Start of Block

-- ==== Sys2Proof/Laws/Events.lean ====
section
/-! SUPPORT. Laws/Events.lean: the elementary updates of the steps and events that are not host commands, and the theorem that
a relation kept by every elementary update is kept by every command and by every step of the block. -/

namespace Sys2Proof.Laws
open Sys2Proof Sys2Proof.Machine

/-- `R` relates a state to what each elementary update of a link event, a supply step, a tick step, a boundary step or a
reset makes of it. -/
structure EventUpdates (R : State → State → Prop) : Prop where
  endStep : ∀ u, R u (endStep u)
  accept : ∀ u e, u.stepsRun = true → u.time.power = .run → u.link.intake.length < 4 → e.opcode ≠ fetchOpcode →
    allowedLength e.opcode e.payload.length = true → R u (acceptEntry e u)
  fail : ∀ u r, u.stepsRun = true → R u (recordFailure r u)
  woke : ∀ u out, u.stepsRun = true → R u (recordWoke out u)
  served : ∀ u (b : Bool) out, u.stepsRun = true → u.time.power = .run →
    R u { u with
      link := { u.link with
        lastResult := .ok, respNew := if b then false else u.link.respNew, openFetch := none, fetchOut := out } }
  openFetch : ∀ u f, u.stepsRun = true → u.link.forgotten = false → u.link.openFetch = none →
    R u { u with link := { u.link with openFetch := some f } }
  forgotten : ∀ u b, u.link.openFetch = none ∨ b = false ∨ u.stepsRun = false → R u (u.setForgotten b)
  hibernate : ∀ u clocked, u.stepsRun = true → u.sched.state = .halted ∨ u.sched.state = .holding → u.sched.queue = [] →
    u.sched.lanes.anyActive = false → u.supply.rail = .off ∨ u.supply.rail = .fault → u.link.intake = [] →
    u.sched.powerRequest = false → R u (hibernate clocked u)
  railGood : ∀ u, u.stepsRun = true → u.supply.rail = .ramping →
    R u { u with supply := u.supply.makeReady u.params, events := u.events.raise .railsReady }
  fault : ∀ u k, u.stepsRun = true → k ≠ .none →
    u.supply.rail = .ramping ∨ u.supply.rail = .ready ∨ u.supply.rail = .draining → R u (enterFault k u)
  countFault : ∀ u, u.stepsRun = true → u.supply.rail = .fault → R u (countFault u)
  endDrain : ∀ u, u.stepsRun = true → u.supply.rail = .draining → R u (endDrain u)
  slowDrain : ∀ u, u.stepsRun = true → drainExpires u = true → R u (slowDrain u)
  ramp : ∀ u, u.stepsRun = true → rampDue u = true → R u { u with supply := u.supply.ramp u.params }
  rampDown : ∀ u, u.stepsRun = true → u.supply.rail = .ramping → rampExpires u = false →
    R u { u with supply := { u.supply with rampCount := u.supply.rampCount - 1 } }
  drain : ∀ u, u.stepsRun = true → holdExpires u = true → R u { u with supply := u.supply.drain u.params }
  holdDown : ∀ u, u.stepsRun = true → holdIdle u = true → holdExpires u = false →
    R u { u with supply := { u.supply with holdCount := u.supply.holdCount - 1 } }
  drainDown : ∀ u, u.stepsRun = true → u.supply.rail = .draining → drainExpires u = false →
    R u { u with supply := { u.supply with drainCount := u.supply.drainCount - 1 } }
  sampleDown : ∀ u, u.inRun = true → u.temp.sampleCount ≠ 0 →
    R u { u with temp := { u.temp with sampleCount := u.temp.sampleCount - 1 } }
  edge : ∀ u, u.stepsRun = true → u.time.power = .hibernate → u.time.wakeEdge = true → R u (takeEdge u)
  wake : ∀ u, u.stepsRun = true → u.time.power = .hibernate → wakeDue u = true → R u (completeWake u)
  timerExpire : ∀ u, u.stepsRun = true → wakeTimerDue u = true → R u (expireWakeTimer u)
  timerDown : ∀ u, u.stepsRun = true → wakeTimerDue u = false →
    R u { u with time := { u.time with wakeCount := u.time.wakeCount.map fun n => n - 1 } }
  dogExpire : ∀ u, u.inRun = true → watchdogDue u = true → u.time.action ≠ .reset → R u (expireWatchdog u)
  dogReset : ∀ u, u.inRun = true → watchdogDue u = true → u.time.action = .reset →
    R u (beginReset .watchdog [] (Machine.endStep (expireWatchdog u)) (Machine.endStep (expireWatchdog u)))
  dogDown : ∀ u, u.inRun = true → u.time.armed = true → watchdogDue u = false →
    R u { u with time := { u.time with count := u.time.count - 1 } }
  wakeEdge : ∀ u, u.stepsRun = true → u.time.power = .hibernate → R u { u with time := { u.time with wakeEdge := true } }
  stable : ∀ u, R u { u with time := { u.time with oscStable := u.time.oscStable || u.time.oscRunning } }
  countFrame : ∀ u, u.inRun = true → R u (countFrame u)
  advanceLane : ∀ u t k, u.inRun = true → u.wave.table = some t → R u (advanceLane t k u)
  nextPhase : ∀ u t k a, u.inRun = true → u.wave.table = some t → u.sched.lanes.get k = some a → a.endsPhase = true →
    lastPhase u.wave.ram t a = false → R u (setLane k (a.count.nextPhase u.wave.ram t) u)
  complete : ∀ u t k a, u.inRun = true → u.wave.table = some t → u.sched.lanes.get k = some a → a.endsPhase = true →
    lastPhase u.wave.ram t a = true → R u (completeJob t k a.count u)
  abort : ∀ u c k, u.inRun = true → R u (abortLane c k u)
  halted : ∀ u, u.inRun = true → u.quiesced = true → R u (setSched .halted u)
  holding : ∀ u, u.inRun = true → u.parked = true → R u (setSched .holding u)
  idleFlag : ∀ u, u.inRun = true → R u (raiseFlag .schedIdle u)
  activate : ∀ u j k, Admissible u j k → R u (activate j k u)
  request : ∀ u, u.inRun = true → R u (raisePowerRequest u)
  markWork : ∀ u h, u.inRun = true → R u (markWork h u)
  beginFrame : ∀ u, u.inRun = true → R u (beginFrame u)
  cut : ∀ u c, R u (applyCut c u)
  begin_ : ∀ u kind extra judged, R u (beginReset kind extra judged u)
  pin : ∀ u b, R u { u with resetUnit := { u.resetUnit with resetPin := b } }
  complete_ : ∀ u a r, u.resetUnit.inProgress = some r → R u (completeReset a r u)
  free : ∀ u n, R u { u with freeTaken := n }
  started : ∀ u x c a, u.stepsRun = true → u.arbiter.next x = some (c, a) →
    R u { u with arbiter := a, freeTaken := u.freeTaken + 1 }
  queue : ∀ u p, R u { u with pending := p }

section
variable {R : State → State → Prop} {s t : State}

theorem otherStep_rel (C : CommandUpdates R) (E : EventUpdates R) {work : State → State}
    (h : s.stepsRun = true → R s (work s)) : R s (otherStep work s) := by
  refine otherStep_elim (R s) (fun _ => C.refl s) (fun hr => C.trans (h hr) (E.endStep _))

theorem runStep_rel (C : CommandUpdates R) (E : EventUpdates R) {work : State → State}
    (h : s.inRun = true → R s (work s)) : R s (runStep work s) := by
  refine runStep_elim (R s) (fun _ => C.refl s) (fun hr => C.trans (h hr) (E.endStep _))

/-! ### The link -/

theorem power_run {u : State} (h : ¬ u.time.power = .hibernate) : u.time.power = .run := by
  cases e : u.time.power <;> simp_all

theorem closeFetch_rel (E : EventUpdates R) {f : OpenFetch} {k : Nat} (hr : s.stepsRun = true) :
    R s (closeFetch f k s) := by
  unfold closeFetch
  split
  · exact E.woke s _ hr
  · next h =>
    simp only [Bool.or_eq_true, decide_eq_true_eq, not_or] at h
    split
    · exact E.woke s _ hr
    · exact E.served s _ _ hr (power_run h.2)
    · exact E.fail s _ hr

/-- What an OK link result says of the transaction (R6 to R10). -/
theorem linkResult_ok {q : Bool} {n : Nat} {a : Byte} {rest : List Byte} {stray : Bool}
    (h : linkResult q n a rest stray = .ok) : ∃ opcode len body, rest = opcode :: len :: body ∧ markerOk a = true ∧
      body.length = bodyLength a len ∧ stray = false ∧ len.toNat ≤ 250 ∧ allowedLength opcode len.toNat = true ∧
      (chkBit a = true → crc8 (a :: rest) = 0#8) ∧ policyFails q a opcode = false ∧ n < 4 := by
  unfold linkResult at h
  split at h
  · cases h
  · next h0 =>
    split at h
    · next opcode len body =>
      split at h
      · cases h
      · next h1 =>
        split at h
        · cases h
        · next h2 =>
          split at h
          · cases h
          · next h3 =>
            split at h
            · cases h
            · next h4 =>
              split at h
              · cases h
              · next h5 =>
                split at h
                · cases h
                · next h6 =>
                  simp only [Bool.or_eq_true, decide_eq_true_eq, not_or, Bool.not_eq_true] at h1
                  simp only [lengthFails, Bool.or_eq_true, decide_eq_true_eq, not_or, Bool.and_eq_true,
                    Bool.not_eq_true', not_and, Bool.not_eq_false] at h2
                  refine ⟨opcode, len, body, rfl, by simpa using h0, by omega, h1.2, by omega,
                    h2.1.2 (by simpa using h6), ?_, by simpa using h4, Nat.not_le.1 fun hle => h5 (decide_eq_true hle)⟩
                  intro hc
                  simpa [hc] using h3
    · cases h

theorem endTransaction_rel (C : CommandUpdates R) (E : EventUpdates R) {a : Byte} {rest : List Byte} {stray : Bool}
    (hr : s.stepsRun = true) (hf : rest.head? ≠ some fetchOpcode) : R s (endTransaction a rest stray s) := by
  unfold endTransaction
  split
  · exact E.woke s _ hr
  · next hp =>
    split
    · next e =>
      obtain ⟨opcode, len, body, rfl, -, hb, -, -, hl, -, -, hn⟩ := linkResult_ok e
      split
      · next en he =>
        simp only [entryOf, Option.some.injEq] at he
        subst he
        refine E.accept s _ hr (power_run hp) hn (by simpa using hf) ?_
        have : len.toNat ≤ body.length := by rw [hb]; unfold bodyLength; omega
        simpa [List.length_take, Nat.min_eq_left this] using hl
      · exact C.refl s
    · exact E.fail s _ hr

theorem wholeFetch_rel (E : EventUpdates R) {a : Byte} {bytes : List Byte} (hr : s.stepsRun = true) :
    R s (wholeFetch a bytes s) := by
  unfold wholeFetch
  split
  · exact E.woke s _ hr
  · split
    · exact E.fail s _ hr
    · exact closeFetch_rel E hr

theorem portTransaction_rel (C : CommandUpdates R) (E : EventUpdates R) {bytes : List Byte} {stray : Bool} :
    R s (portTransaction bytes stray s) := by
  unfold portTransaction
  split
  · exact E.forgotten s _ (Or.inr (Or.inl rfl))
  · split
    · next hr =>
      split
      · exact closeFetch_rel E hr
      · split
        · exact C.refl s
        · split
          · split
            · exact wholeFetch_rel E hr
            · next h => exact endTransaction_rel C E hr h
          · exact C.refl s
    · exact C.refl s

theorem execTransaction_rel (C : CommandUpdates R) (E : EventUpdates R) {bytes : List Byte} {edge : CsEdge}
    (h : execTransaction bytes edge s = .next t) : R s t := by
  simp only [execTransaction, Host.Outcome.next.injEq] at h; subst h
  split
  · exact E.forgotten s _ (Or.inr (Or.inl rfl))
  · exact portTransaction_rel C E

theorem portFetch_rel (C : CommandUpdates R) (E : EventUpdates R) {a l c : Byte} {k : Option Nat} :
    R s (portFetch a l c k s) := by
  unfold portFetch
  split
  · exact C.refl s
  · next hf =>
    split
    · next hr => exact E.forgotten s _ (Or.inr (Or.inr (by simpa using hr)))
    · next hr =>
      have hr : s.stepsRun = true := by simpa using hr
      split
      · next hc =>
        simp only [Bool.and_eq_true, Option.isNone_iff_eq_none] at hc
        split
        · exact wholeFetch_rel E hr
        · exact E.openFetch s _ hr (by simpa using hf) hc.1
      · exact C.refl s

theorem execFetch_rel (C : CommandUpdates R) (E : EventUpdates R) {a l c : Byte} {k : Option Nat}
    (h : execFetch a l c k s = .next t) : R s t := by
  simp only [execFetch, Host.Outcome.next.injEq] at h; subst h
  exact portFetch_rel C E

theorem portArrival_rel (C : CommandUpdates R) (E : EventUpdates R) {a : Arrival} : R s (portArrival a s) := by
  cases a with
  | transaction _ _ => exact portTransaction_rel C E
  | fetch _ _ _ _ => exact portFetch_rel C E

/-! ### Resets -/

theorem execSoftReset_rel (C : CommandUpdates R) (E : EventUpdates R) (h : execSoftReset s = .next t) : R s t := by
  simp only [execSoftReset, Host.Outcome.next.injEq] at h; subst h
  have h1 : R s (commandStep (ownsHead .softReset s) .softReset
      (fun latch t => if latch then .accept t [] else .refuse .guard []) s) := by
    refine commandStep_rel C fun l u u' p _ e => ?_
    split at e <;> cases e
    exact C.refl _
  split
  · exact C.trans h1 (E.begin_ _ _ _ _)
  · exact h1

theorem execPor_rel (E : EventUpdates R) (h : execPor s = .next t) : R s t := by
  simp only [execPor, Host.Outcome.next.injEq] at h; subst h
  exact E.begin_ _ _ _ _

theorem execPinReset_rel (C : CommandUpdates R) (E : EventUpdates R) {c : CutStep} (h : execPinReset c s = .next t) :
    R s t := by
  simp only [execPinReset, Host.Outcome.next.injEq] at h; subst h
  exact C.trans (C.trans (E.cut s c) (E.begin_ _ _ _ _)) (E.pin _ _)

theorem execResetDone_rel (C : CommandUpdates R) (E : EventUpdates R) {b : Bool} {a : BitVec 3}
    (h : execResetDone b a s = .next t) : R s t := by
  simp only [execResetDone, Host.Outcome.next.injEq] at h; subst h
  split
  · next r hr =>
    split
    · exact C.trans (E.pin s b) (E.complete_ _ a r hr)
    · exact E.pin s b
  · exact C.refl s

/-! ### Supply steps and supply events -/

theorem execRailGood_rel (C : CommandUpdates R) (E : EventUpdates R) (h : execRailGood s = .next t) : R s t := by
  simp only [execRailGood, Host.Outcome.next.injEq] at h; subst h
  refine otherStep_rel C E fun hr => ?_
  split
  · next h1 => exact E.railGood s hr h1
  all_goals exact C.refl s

End of Block

→ **Directions for this task**: Where a line of the records contains the word "bodyLength", copy that line.

→ **Finished task**:
      body.length = bodyLength a len ∧ stray = false ∧ len.toNat ≤ 250 ∧ allowedLength opcode len.toNat = true ∧
        have : len.toNat ≤ body.length := by rw [hb]; unfold bodyLength; omega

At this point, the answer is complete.